They are paying you for damage they did plus any property that they are seizing. The IRS calls this an "involuntary conversion". Normally, under IRC §1033, you can defer any gain on the sale or conversion of the property for up to four years, assuming that certain conditions are met. The property must be 1) destroyed because of a casualty (hurricane, earthquake, fire, flood, etc), 2) Lost because of theft, or 3) transferred because of condemnation or the threat of condemnation.
The owner of the property does not have to be concerned about immediate replacement, as he would under an IRC §1031 exchange. Here, the owner has two years or longer to replace the property and defer the gain.

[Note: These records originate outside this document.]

-- ==== Sys2Proof/Machine/Core.lean ====
section
/-! DEFINITION. The machine as the host's interface takes it. -/

def Sys2Proof.core : Host.Core :=
  { State := Sys2Proof.Machine.State
    Fault := Sys2Proof.Machine.Fault
    Refusal := Sys2Proof.Machine.Refusal
    step := Sys2Proof.Machine.step
    reset := Sys2Proof.Machine.State.reset }
end

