/-! ### The number of steps -/

/-- Each turn of the loop adds at most one pending bit, and the last adds none. -/
theorem encRenorm_pending {maxBits : Nat} {r : Int} {i fuel : Nat} {c c' : Encoder}
    (h : encRenorm maxBits r i fuel c = .ok c') : c'.m + 1 ≤ c.m + fuel := by
  induction fuel generalizing c with
  | zero => cases h
  | succ fuel ih =>
    unfold encRenorm at h
    split at h
    · obtain ⟨c₁, h₁, h₂⟩ := bind_eq_ok.1 h
      obtain ⟨out, -, hp⟩ := bind_eq_ok.1 h₁
      cases hp
      have := ih h₂
      dsimp only at this
      omega
    · obtain ⟨c₁, h₁, h₂⟩ := bind_eq_ok.1 h
      obtain ⟨out, -, hp⟩ := bind_eq_ok.1 h₁
      cases hp
      have := ih h₂
      dsimp only at this
      omega
    · have := ih h
      dsimp only [encodeE3] at this
      omega
    · cases h
      omega

/-- One symbol adds at most K pending bits. -/
theorem encodeSymbol_pending {im : List Interval} {t k maxBits i : Nat} {x : Symbol} {c c' : Encoder}
    (h : encodeSymbol im t k maxBits i x c = .ok c') : c'.m ≤ c.m + k := by
  unfold encodeSymbol at h
  split at h
  · cases h
  · split at h
    · cases h
    · have := encRenorm_pending h
      dsimp only at this
      omega

theorem encodeSymbols_pending {im : List Interval} {t k maxBits i : Nat} {xs : List Symbol} {c c' : Encoder}
    (h : encodeSymbols im t k maxBits i xs c = .ok c') : c'.m ≤ c.m + xs.length * k := by
  induction xs generalizing i c with
  | nil => cases h; exact Nat.le_add_right _ _
  | cons x xs ih =>
    obtain ⟨c₁, h₁, h₂⟩ := bind_eq_ok.1 h
    have hone := encodeSymbol_pending h₁
    have hrest := ih h₂
    rw [List.length_cons, Nat.succ_mul]
    omega

theorem decRenorm_pos {bits : BitString} {r : Int} {fuel : Nat} {d d' : Decoder}
    (h : decRenorm bits r fuel d = .ok d') : d'.pos + 1 ≤ d.pos + fuel := by
  induction fuel generalizing d with
  | zero => cases h
  | succ fuel ih =>
    unfold decRenorm at h
    split at h
    · next e _ =>
      have := ih h
      rw [(decodeShift_bounds bits r e d).2.2] at this
      omega
    · cases h
      omega

/-- One symbol reads at most K bits. -/
theorem decodeSymbol_pos {im : List Interval} {t k : Nat} {bits : BitString} {i : Nat} {d : Decoder}
    {r : Symbol × Decoder} (h : decodeSymbol im t k bits i d = .ok r) : r.2.pos ≤ d.pos + k := by
  unfold decodeSymbol at h
  split at h
  · cases h
  · split at h
    · cases h
    · obtain ⟨d₁, h₁, hp⟩ := bind_eq_ok.1 h
      cases hp
      have := decRenorm_pos h₁
      dsimp only at this ⊢
      omega

theorem decodeSymbols_pos {im : List Interval} {t k : Nat} {bits : BitString} {n i : Nat} {d d' : Decoder}
    {acc out : List Symbol} (h : decodeSymbols im t k bits n i d acc = .ok (d', out)) : d'.pos ≤ d.pos + n * k := by
  induction n generalizing i d acc with
  | zero => cases h; exact Nat.le_add_right _ _
  | succ n ih =>
    obtain ⟨r, h₁, h₂⟩ := bind_eq_ok.1 h
    have hone := decodeSymbol_pos h₁
    have hrest := ih h₂
    rw [Nat.succ_mul]
    omega

/-! ### The commands -/

/-- What AEN leaves in L, U and M. -/
theorem aen_bounds {im : List Interval} {t k maxBits : Nat} {xs : List Symbol} {c : Encoder}
    (him : RangesWithin im t) (h : encodeSymbols im t k maxBits 0 xs (encoderStart k) = .ok c) :
    c.l.toNat < 2 ^ k ∧ c.u.toNat < 2 ^ k ∧ c.m ≤ xs.length * k := by
  have hpos := rangeOf_pos k
  obtain ⟨hl, hu⟩ := (encodeSymbols_sound h).bounds him (by dsimp only [encoderStart]; omega)
    (by dsimp only [encoderStart]; omega)
  have hm := encodeSymbols_pending h
  have hpow := Nat.two_pow_pos k
  unfold rangeOf at hu
  refine ⟨by omega, by omega, by simpa [encoderStart] using hm⟩
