-- ==== Sys2Proof/Certificates/Slice0/Obligations.lean ====
section
/-! DEFINITION. The statements about the model, from the spec's numbered rules. `Ready`, `Fresh`, `afterOk` and
`afterFault` are those of Safety.lean: the last two keep a request's result in `State.results` and leave
`State.input`, the model's own places (logs 4, 5). -/

open Sys2Proof Sys2Proof.Machine

/-! ## Steps and decoding -/

/-- When the bytes delivered begin with a complete request, a step takes its bytes and is `exec` of it; nothing else
happens around `exec` (30_encoding.md R71; log 4). -/
def Obligations.StepRunsDecodedRequest : Prop :=
  ∀ (s : State) (i : Instr) (rest : List Byte), s.fault = none → decode s.input = .request i rest →
    step s = exec i { s with input := rest }

/-- 30_encoding.md R75: "Decoding an illegal opcode raises `Fault(IllegalRequest)` … and consumes only that one
byte"; exactly 233 opcode values are illegal, 0x00 and 0xFF among them: all that the map of R73 does not list. That
the request's bytes stand in `State.input` is the model's choice (log 4). -/
def Obligations.IllegalOpcodeFaults : Prop :=
  (∀ (s : State) (op : Byte) (rest : List Byte), s.fault = none → s.input = op :: rest → opcodeFormat op = none →
    step s = .next (afterFault { s with input := rest } .illegalRequest)) ∧
  ((List.range 256).countP fun n => opcodeFormat (BitVec.ofNat 8 n) == none) = 233 ∧
  opcodeFormat 0x00 = none ∧ opcodeFormat 0xFF = none ∧
  (∀ op : Byte, opcodeFormat op ≠ none ↔ op.toNat ∈
    [0x01, 0x02, 0x03, 0x04, 0x10, 0x11, 0x12, 0x13, 0x14, 0x15, 0x20, 0x21, 0x22, 0x23, 0x30, 0x31, 0x32, 0x33,
     0x40, 0x41, 0x50, 0x60, 0x70])

/-- A pending truncated request, or no request, is no step (30_encoding.md R76). That the stuck block is this outcome
of `step` is the model's choice (log 7). -/
def Obligations.TruncatedRequestTakesNoStep : Prop :=
  ∀ (s : State), s.fault = none →
    (∀ (op : Byte) (args : List Byte) (f : Format), s.input = op :: args → opcodeFormat op = some f →
      (op :: args).length < formatLength f → step s = .fault .truncatedRequest) ∧
    (s.input = [] → step s = .fault .awaitingRequest)

/-- The block is stuck on any proper part of a request and runs the request once the host delivers the missing bytes
(30_encoding.md R76, program P6; logs 4, 7). -/
def Obligations.TruncatedRequestRunsWhenCompleted : Prop :=
  ∀ (s : State) (i : Instr) (k : Nat), s.fault = none → 0 < k → k < (encode i).length → s.input = (encode i).take k →
    step s = .fault .truncatedRequest ∧
    step (deliver ((encode i).drop k) s) = exec i { s with input := [] }

/-- 30_encoding.md R77: decoding is total, and every byte string begins with a complete request, begins with an
illegal opcode, or is a truncated request or empty; the opcode alone fixes the length (R71), and a complete request
is decoded from exactly its own bytes. -/
def Obligations.DecodingIsTotalByFormat : Prop :=
  decode [] = .empty ∧
  ∀ (op : Byte) (args : List Byte),
    match opcodeFormat op with
    | none => decode (op :: args) = .illegal op args
    | some f =>
      if (op :: args).length < formatLength f then decode (op :: args) = .truncated op
      else ∃ i : Instr, decode (op :: args) = .request i ((op :: args).drop (formatLength f)) ∧
        encode i = (op :: args).take (formatLength f)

In some instances, only a portion of a property could be involuntarily converted. For example, under the power of eminent domain, a city might take a building owner’s parking lot, but not the building. If the taking of the parking lot renders the operation of the building economically impractical, then the property owner could sell the building as part of the original conversion and defer capital gain from the building sale as well. Known as the Masser Doctrine, thistax court decision allowed for the involuntary conversion of all property within the same economic unit.
In an IRS ruling, the Service stated “[W]here all the facts and circumstances show a substantial economic relationship between the condemned property and the other property sold by the taxpayer, so that together they constituted one economic property unit, such as existed in the Masser case, involuntary conversion treatment for the proceeds of the voluntary sale will be permitted.”
Since the DOT is only taking part of your property and leaving you with part of the property, you have a partial conversion, so the sale of the property for the additional $250k can be linked to the condemnation by the DOT.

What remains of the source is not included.